REQUIRED ACTION
Down to the last line, retype each line of the entries exactly, starting with the one that contains "else if fld s F.SPN_STAT_LOS_RUN < 3 then".

DATA EXTRACT
/-- The hold-up window in ms and B_MAX in 8 MiB units (R257, R258): DRAG is scaled by the cube of the speed ratio, the
pass is exact but for π. Zero where the rotor stands below ω_min. -/
def holdUp (s : State) : Nat × Nat :=
  let ke : Rat := (fld s F.SPN_HU_MEAS_KE : Rat) / 1000000
  let j : Rat := (fld s F.SPN_HU_MEAS_J : Rat) / 1000000000
  let drag : Rat := (fld s F.SPN_HU_MEAS_DRAG : Rat) / 1000
  let load : Rat := fld s F.PWS_HU_LOAD_LOAD
  let set : Rat := s.spn.set
  let meas : Rat := s.spn.huSet
  let scaled : Rat := if s.spn.huSet = 0 then drag else drag * (set / meas) * (set / meas) * (set / meas)
  let w0 : Rat := set * piE30 / (3000 * 10 ^ 30)
  let wmin : Rat := (max 4 (load / 2550)) / ke
  let tms : Rat := 1000 * j * (w0 * w0 - wmin * wmin) / 2 / (scaled + load / 850)
  if ke ≤ 0 ∨ tms ≤ 0 then (0, 0)
  else
    let rate := fld s F.FLT_HU_STAT_FLUSH_RATE
    let noFlush := !s.part.hasFlt || decide (fltState s = .retired)
    let need (u : Nat) : Rat :=
      if noFlush then 30 else max 30 (12 / 10 + (u * 8388608 : Rat) / (rate * 1000))
    let fits (u : Nat) : Bool := decide ((noFlush = true ∨ u = 0 ∨ rate ≠ 0) ∧ need u * 3 / 2 ≤ tms)
    (min 65535 tms.floor.toNat, (((List.range 33).filter fits).getLast?).getD 0)

/-- SPN_HU_STAT recomputed (R258), once a measurement has been accepted; the protected cache follows it, and a B_MAX that
falls below what is reserved raises FK_GLY_BUDGET_CUT (R358). -/
def recomputeHoldUp (s : State) : State :=
  if flag s F.SPN_HU_MEAS_VALID then
    let h := holdUp s
    let t := glySync (setFlds s 0 [(F.SPN_HU_STAT_T_HU, h.1), (F.SPN_HU_STAT_B_MAX, h.2), (F.SPN_HU_STAT_VALID, 1)])
    when (budgetCut t && !budgetCut s) (fun u => sendFault u .gly 192 FK.glyBudgetCut 4 0) t
  else s

/-! ### Entering states -/

/-- The accepted set speed takes effect (R228, R258). -/
def takeSetSpeed (s : State) : State :=
  recomputeHoldUp { s with spn := { s.spn with set := fld s F.SPN_SPEED_SET, setWaits := false } }

/-- SPN's state and bridge changed. Leaving RUN drops AT_SPEED (R239), idles context 4 and abandons the spindle's
calibrations (R615); a set speed that waits takes effect where no commutation boundary will come (R228). -/
def spnGo (s : State) (st : Nat) (b : Bridge) : State :=
  let t := if spnState s = spRun ∧ st ≠ spRun then
    setFlag (setAtSpeed (calDrop s spindleItem) false) F.SPN_STAT_CLAMPED 0 false
  else s
  let was := commutates t
  let t := setFld { t with spn := { t.spn with bridge := b } } F.SPN_STAT_STATE 0 st
  let t := if commutates t && !was then { t with spn := { t.spn with
    win := some (rd t .SPN_WIN_CTL 0), valid := 0, wide := 0, last := 0 } } else t
  if t.spn.setWaits && !commutates t then takeSetSpeed t else t

/-- A command completes (R240, Table 7.2). -/
def spnDone (s : State) (status : Nat) : State :=
  raiseSource (setFlds s 0 [(F.SPN_CMD_STATUS, status), (F.SPN_CMD_BUSY, b2n (s.spn.start || s.spn.stop))]) 609

/-- A pending START completes. -/
def startDone (s : State) (status : Nat) : State :=
  if s.spn.start then spnDone { s with spn := { s.spn with start := false } } status else s

/-- A pending STOP completes. -/
def stopDone (s : State) (status : Nat) : State :=
  if s.spn.stop then spnDone { s with spn := { s.spn with stop := false } } status else s

/-- The unload request to CTE is raised (R193, R235, R237). -/
def raiseUnload (s : State) : State := requestUnload (setFlag s F.SPN_STAT_UNLOAD_REQ 0 true)

/-- FAULT entered (Table 7.1): the bridge floats, a pending START completes START_FAIL and a pending STOP ABORTED, the
unload request stays raised, and FK_SPN_START is raised at severity 6. -/
def enterFault (s : State) (cause : Nat) : State :=
  let t := setFld (spnGo s spFault .highZ) F.SPN_STAT_FAULT_CAUSE 0 cause
  let t := stopDone (startDone t 0x73) 0x61
  sendFault (raiseUnload t) .spn 608 FK.spnStart 6 0

/-- SENSE entered (R236): a start under the start rule begins its align attempts anew (R238). -/
def enterSense (s : State) : State := spnGo s spSense .highZ

/-- BRAKE entered (R246): by MODE, or by short braking where only that is allowed. The spec gives MODE 3 no braking:
which of the three it acts as is a free value. -/
def enterBrake (s : State) (shortOnly : Bool) : State :=
  let m := fld s F.SPN_BRAKE_CTL_MODE
  let m := if m = 3 then (Config.freeWord s.free).toNat % 3 else m
  let b : Bridge := if shortOnly || safeState s || m == 1 then .shortBrake
    else if m = 2 then .highZ
    else if flag s F.PWS_CLAMP_REGEN_EN then .regen else .shortBrake
  setFlag (spnGo { s with free := s.free + 1 } spBrake b) F.SPN_STAT_UNLOAD_REQ 0 false

/-- What follows once every present actuator is PARKED (Table 7.1). Under a power loss the spindle is braked only at the
sequence's step 10 (R38). -/
def spnParked (s : State) : State :=
  if !allParked s then s
  else if spnState s = spUnloadWait then
    if !s.spn.byLos || s.spn.stopSeen then enterBrake s false
    else if fld s F.SPN_STAT_LOS_RUN < 3 then
      setFld (enterSense (setFlag s F.SPN_STAT_UNLOAD_REQ 0 false)) F.SPN_STAT_ATTEMPT 0 0
    else enterFault s 3
  else if spnState s = spRectify ∧ s.spn.vmCause = true ∧ powerLost s = false then enterBrake s true
  else s

/-- UNLOAD_WAIT entered with the unload request; it passes on at once when every actuator is PARKED already. -/
def enterUnloadWait (s : State) (byLos : Bool) (b : Bridge) : State :=
  let t := spnGo s spUnloadWait b
  spnParked (raiseUnload { t with spn := { t.spn with byLos := byLos, stopSeen := t.spn.stop } })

ANSWER AREA
    else if fld s F.SPN_STAT_LOS_RUN < 3 then
      setFld (enterSense (setFlag s F.SPN_STAT_UNLOAD_REQ 0 false)) F.SPN_STAT_ATTEMPT 0 0
    else enterFault s 3
  else if spnState s = spRectify ∧ s.spn.vmCause = true ∧ powerLost s = false then enterBrake s true
  else s

/-- UNLOAD_WAIT entered with the unload request; it passes on at once when every actuator is PARKED already. -/
def enterUnloadWait (s : State) (byLos : Bool) (b : Bridge) : State :=
  let t := spnGo s spUnloadWait b
  spnParked (raiseUnload { t with spn := { t.spn with byLos := byLos, stopSeen := t.spn.stop } })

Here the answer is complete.